_WHAT THE EXERCISE ASKS:_
Copy the records below word for word. Stop after the line that contains "s.groups := rfl".

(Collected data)
@[simp] theorem State.writeDram_now (s : State) (p pa : Nat) (bs : List Byte) : (s.writeDram p pa bs).now = s.now := rfl
@[simp] theorem State.writeDram_epoch (s : State) (p pa : Nat) (bs : List Byte) : (s.writeDram p pa bs).epoch = s.epoch := rfl
@[simp] theorem State.writeDram_groups (s : State) (p pa : Nat) (bs : List Byte) : (s.writeDram p pa bs).groups = s.groups := rfl
@[simp] theorem State.writeDram_crews (s : State) (p pa : Nat) (bs : List Byte) : (s.writeDram p pa bs).crews = s.crews := rfl
@[simp] theorem State.writeDram_ctxs (s : State) (p pa : Nat) (bs : List Byte) : (s.writeDram p pa bs).ctxs = s.ctxs := rfl
@[simp] theorem State.writeDram_parts (s : State) (p pa : Nat) (bs : List Byte) : (s.writeDram p pa bs).parts = s.parts := rfl
@[simp] theorem State.writeDram_tasks (s : State) (p pa : Nat) (bs : List Byte) : (s.writeDram p pa bs).tasks = s.tasks := rfl
@[simp] theorem State.writeDram_forks (s : State) (p pa : Nat) (bs : List Byte) : (s.writeDram p pa bs).forks = s.forks := rfl
@[simp] theorem State.writeDram_bars (s : State) (p pa : Nat) (bs : List Byte) : (s.writeDram p pa bs).bars = s.bars := rfl
@[simp] theorem State.writeDram_dram (s : State) (p pa : Nat) (bs : List Byte) : (s.writeDram p pa bs).dram = Mem.write (dramKey p pa) bs s.dram := rfl
@[simp] theorem State.writeDram_const (s : State) (p pa : Nat) (bs : List Byte) : (s.writeDram p pa bs).const = s.const := rfl
@[simp] theorem State.writeDram_hostMem (s : State) (p pa : Nat) (bs : List Byte) : (s.writeDram p pa bs).hostMem = s.hostMem := rfl
@[simp] theorem State.writeDram_cache (s : State) (p pa : Nat) (bs : List Byte) : (s.writeDram p pa bs).cache = s.cache := rfl
@[simp] theorem State.writeDram_tlb (s : State) (p pa : Nat) (bs : List Byte) : (s.writeDram p pa bs).tlb = s.tlb := rfl
@[simp] theorem State.writeDram_marks (s : State) (p pa : Nat) (bs : List Byte) : (s.writeDram p pa bs).marks = s.marks := rfl
@[simp] theorem State.writeDram_poison (s : State) (p pa : Nat) (bs : List Byte) : (s.writeDram p pa bs).poison = s.poison := rfl
@[simp] theorem State.writeDram_deadDies (s : State) (p pa : Nat) (bs : List Byte) : (s.writeDram p pa bs).deadDies = s.deadDies := rfl
@[simp] theorem State.writeDram_orphans (s : State) (p pa : Nat) (bs : List Byte) : (s.writeDram p pa bs).orphans = s.orphans := rfl
@[simp] theorem State.writeDram_pred (s : State) (p pa : Nat) (bs : List Byte) : (s.writeDram p pa bs).pred = s.pred := rfl
@[simp] theorem State.writeDram_ibuf (s : State) (p pa : Nat) (bs : List Byte) : (s.writeDram p pa bs).ibuf = s.ibuf := rfl
@[simp] theorem State.writeDram_pkg (s : State) (p pa : Nat) (bs : List Byte) : (s.writeDram p pa bs).pkg = s.pkg := rfl
@[simp] theorem State.writeDram_sched (s : State) (p pa : Nat) (bs : List Byte) : (s.writeDram p pa bs).sched = s.sched := rfl
@[simp] theorem State.writeDram_cur (s : State) (p pa : Nat) (bs : List Byte) : (s.writeDram p pa bs).cur = s.cur := rfl
@[simp] theorem State.writeDram_issueQ (s : State) (p pa : Nat) (bs : List Byte) : (s.writeDram p pa bs).issueQ = s.issueQ := rfl
@[simp] theorem State.writeDram_co (s : State) (p pa : Nat) (bs : List Byte) : (s.writeDram p pa bs).co = s.co := rfl
@[simp] theorem State.writeDram_pair (s : State) (p pa : Nat) (bs : List Byte) : (s.writeDram p pa bs).pair = s.pair := rfl
@[simp] theorem State.writeDram_pipes (s : State) (p pa : Nat) (bs : List Byte) : (s.writeDram p pa bs).pipes = s.pipes := rfl
@[simp] theorem State.writeDram_busy (s : State) (p pa : Nat) (bs : List Byte) : (s.writeDram p pa bs).busy = s.busy := rfl
@[simp] theorem State.writeDram_seq (s : State) (p pa : Nat) (bs : List Byte) : (s.writeDram p pa bs).seq = s.seq := rfl

@[simp] theorem State.setPoison_now (s : State) (x : Spot) (b : Bool) : (s.setPoison x b).now = s.now := by unfold State.setPoison; split <;> rfl
@[simp] theorem State.setPoison_epoch (s : State) (x : Spot) (b : Bool) : (s.setPoison x b).epoch = s.epoch := by unfold State.setPoison; split <;> rfl
@[simp] theorem State.setPoison_groups (s : State) (x : Spot) (b : Bool) : (s.setPoison x b).groups = s.groups := by unfold State.setPoison; split <;> rfl
@[simp] theorem State.setPoison_crews (s : State) (x : Spot) (b : Bool) : (s.setPoison x b).crews = s.crews := by unfold State.setPoison; split <;> rfl
@[simp] theorem State.setPoison_ctxs (s : State) (x : Spot) (b : Bool) : (s.setPoison x b).ctxs = s.ctxs := by unfold State.setPoison; split <;> rfl
@[simp] theorem State.setPoison_parts (s : State) (x : Spot) (b : Bool) : (s.setPoison x b).parts = s.parts := by unfold State.setPoison; split <;> rfl
@[simp] theorem State.setPoison_tasks (s : State) (x : Spot) (b : Bool) : (s.setPoison x b).tasks = s.tasks := by unfold State.setPoison; split <;> rfl
@[simp] theorem State.setPoison_forks (s : State) (x : Spot) (b : Bool) : (s.setPoison x b).forks = s.forks := by unfold State.setPoison; split <;> rfl
@[simp] theorem State.setPoison_bars (s : State) (x : Spot) (b : Bool) : (s.setPoison x b).bars = s.bars := by unfold State.setPoison; split <;> rfl
@[simp] theorem State.setPoison_dram (s : State) (x : Spot) (b : Bool) : (s.setPoison x b).dram = s.dram := by unfold State.setPoison; split <;> rfl
@[simp] theorem State.setPoison_const (s : State) (x : Spot) (b : Bool) : (s.setPoison x b).const = s.const := by unfold State.setPoison; split <;> rfl
@[simp] theorem State.setPoison_hostMem (s : State) (x : Spot) (b : Bool) : (s.setPoison x b).hostMem = s.hostMem := by unfold State.setPoison; split <;> rfl
@[simp] theorem State.setPoison_cache (s : State) (x : Spot) (b : Bool) : (s.setPoison x b).cache = s.cache := by unfold State.setPoison; split <;> rfl
@[simp] theorem State.setPoison_tlb (s : State) (x : Spot) (b : Bool) : (s.setPoison x b).tlb = s.tlb := by unfold State.setPoison; split <;> rfl
@[simp] theorem State.setPoison_marks (s : State) (x : Spot) (b : Bool) : (s.setPoison x b).marks = s.marks := by unfold State.setPoison; split <;> rfl
@[simp] theorem State.setPoison_deadDies (s : State) (x : Spot) (b : Bool) : (s.setPoison x b).deadDies = s.deadDies := by unfold State.setPoison; split <;> rfl
@[simp] theorem State.setPoison_orphans (s : State) (x : Spot) (b : Bool) : (s.setPoison x b).orphans = s.orphans := by unfold State.setPoison; split <;> rfl
@[simp] theorem State.setPoison_pred (s : State) (x : Spot) (b : Bool) : (s.setPoison x b).pred = s.pred := by unfold State.setPoison; split <;> rfl
@[simp] theorem State.setPoison_ibuf (s : State) (x : Spot) (b : Bool) : (s.setPoison x b).ibuf = s.ibuf := by unfold State.setPoison; split <;> rfl
@[simp] theorem State.setPoison_pkg (s : State) (x : Spot) (b : Bool) : (s.setPoison x b).pkg = s.pkg := by unfold State.setPoison; split <;> rfl
@[simp] theorem State.setPoison_sched (s : State) (x : Spot) (b : Bool) : (s.setPoison x b).sched = s.sched := by unfold State.setPoison; split <;> rfl
@[simp] theorem State.setPoison_cur (s : State) (x : Spot) (b : Bool) : (s.setPoison x b).cur = s.cur := by unfold State.setPoison; split <;> rfl
@[simp] theorem State.setPoison_issueQ (s : State) (x : Spot) (b : Bool) : (s.setPoison x b).issueQ = s.issueQ := by unfold State.setPoison; split <;> rfl
@[simp] theorem State.setPoison_co (s : State) (x : Spot) (b : Bool) : (s.setPoison x b).co = s.co := by unfold State.setPoison; split <;> rfl
@[simp] theorem State.setPoison_pair (s : State) (x : Spot) (b : Bool) : (s.setPoison x b).pair = s.pair := by unfold State.setPoison; split <;> rfl
@[simp] theorem State.setPoison_pipes (s : State) (x : Spot) (b : Bool) : (s.setPoison x b).pipes = s.pipes := by unfold State.setPoison; split <;> rfl
@[simp] theorem State.setPoison_busy (s : State) (x : Spot) (b : Bool) : (s.setPoison x b).busy = s.busy := by unfold State.setPoison; split <;> rfl
@[simp] theorem State.setPoison_seq (s : State) (x : Spot) (b : Bool) : (s.setPoison x b).seq = s.seq := by unfold State.setPoison; split <;> rfl
@[simp] theorem State.setPoison_mem (s : State) (x y : Spot) (b : Bool) :
    y ∈ (s.setPoison x b).poison ↔ if y = x then b = true else y ∈ s.poison := by
  unfold State.setPoison
  by_cases h : y = x
  · subst h
    by_cases m : y ∈ s.poison <;> cases b <;> simp [m]
  · by_cases m : x ∈ s.poison <;> cases b <;> simp [m, h]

_REPLY:_
@[simp] theorem State.writeDram_now (s : State) (p pa : Nat) (bs : List Byte) : (s.writeDram p pa bs).now = s.now := rfl
@[simp] theorem State.writeDram_epoch (s : State) (p pa : Nat) (bs : List Byte) : (s.writeDram p pa bs).epoch = s.epoch := rfl
@[simp] theorem State.writeDram_groups (s : State) (p pa : Nat) (bs : List Byte) : (s.writeDram p pa bs).groups = s.groups := rfl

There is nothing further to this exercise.